Melatonin exerts anti-fibrinolytic effects by regulating IL-10-induced changes in uPA, uPAR, and PAI-1 expression/production in human dental pulp cells

Interleukin-10 (IL-10) is a pro-inflammatory cytokine and its expression is increased in inflamed dental pulp. IL-10 affects plasminogen activation system molecules, which are crucial for tissue inflammation, fibrinolysis, matrix turnover, and cell adhesion and migration. Melatonin, which provides circadian and seasonal signals, is a physiological endocrine generated by the pineal gland. It has anti-oxidant and anti-inflammatory properties. Studies are warranted to determine whether melatonin prevents IL-10 -induced expression/production of plasminogen system molecules.

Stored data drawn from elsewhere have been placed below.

-- ==== Sys2Proof/Laws/PerInstr.lean ====
section
/-!
SUPPORT. The family RoundTrip: for each instruction, decoding the encoding of a well-formed one gives it back.
-/

namespace Sys2Proof.Laws.RoundTrip

/-- Decoding the encoding of the instruction, where it is well-formed, gives the instruction. -/
def Statement (i : Instr) : Prop := i.WellFormed = true → decode (encode i) = .ok i

theorem setPixel (x y r g b : Byte) : Statement (.setPixel x y r g b) := fun _ => decodeWord_packC x y r g b

theorem getPixel (x y : Byte) : Statement (.getPixel x y) := by
  intro _
  obtain ⟨h, hx, hy⟩ := decodeWord_packP (op := .getPixel) x y rfl
  rw [encode, decode, h, decodeOperands, hx, hy]

theorem clearPixel (x y : Byte) : Statement (.clearPixel x y) := by
  intro _
  obtain ⟨h, hx, hy⟩ := decodeWord_packP (op := .clearPixel) x y rfl
  rw [encode, decode, h, decodeOperands, hx, hy]

theorem setAll (r g b : Byte) : Statement (.setAll r g b) := fun _ => decodeWord_packA r g b

theorem clear : Statement .clear := fun _ => decodeWord_packN (op := .clear) rfl

theorem getOffset (x y : Byte) : Statement (.getOffset x y) := by
  intro _
  obtain ⟨h, hx, hy⟩ := decodeWord_packP (op := .getOffset) x y rfl
  rw [encode, decode, h, decodeOperands, hx, hy]

theorem setRotation (deg : BitVec 16) : Statement (.setRotation deg) := by
  intro _
  obtain ⟨h, hi⟩ := decodeWord_packI (op := .setRotation) deg rfl
  rw [encode, decode, h, decodeOperands, hi]

theorem getRotation : Statement .getRotation := fun _ => decodeWord_packN (op := .getRotation) rfl

theorem flipX : Statement .flipX := fun _ => decodeWord_packN (op := .flipX) rfl

theorem flipY : Statement .flipY := fun _ => decodeWord_packN (op := .flipY) rfl

theorem setBrightness (code : Brightness) : Statement (.setBrightness code) :=
  fun _ => decodeWord_packBrightness code

theorem getBrightness : Statement .getBrightness := fun _ => decodeWord_packN (op := .getBrightness) rfl

theorem resolve (x y : Byte) : Statement (.resolve x y) := by
  intro _
  obtain ⟨h, hx, hy⟩ := decodeWord_packP (op := .resolve) x y rfl
  rw [encode, decode, h, decodeOperands, hx, hy]

theorem lookup (c : BitVec 16) : Statement (.lookup c) := by
  intro _
  obtain ⟨h, hi⟩ := decodeWord_packI (op := .lookup) c rfl
  rw [encode, decode, h, decodeOperands, hi]

theorem render : Statement .render := fun _ => decodeWord_packN (op := .render) rfl

theorem frame (cmd : List Byte) (payload : Option Byte) : Statement (.frame cmd payload) :=
  fun h => decode_encode_frame h

theorem showDisplay : Statement .showDisplay := fun _ => decodeWord_packN (op := .showDisplay) rfl

theorem init : Statement .init := fun _ => decodeWord_packN (op := .init) rfl

theorem softReset : Statement .softReset := fun _ => rfl

theorem globalBrightness (d : Byte) : Statement (.globalBrightness d) := fun _ => rfl

theorem comPinCtrl (c : Byte) : Statement (.comPinCtrl c) := fun _ => rfl

theorem rowPinCtrl (a b c d : Byte) : Statement (.rowPinCtrl a b c d) := fun _ => rfl

theorem writeDisplay (a : Byte) : Statement (.writeDisplay a) := fun _ => rfl

theorem readDisplay : Statement .readDisplay := fun _ => rfl

theorem systemCtrl (s : Byte) : Statement (.systemCtrl s) := fun _ => rfl

theorem scrollCtrl (s : Byte) : Statement (.scrollCtrl s) := fun _ => rfl

end Sys2Proof.Laws.RoundTrip
end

Human dental pulp cells (HDPCs) were exposed to IL-10 or melatonin alone or to IL-10 with/without pretreatment with melatonin or other inhibitors. The mRNA expression of uPA, uPAR, and PAI-1 was quantified using real-time polymerase chain reaction analysis. The cellular uPA, PAI-1, and soluble uPAR (suPAR) production was determined using an enzyme -linked immunosorbent assay. Signaling molecules' protein expression was analyzed by immunofluorescent staining. We found that IL-10 (0.1e10 ng/mL) stimulated uPA and uPAR expression/production but inhibited PAI-1 expression/ production of HDPCs. Melatonin inhibited uPA but stimulated uPAR/suPAR and PAI-1 expression/production. Intriguingly, melatonin prevented IL-10 -induced uPA mRNA expression/production. Conversely, melatonin enhanced the IL-10 -induced uPAR and PAI-1 mRNA expression/protein production of HDPCs. IL-10 -induced suPAR production was attenuated by U0126 (a MEK/ERK inhibitor), SB203580 (a p38 inhibitor), and 5Z-7oxozeaenol (a TAK1 inhibitor), whereas SB203580 prevented an IL-10 -induced decline of PAI-1 production. Moreover, melatonin attenuated the IL-10 -induced p-ERK, p-p38, p-Akt and p-TAK1. These results revealed the crucial role of IL-10 in the pathogenesis of pulpal inflammation/repair via stimulation of uPA and uPAR and inhibition of PAI-1, which can be differentially regulated by p38, Akt, MEK/ERK, and TAK1. Melatonin exerts an anti-fibrinolytic effect on IL-10 -induced changes in uPA, uPAR, and PAI-1 in HDPCs. Clinically, the melatonin levels of patients may affect pulpal inflammatory response. Melatonin and signal transduction inhibitors may be administered concomitantly for the prevention and treatment of pulpal inflam-matory diseases.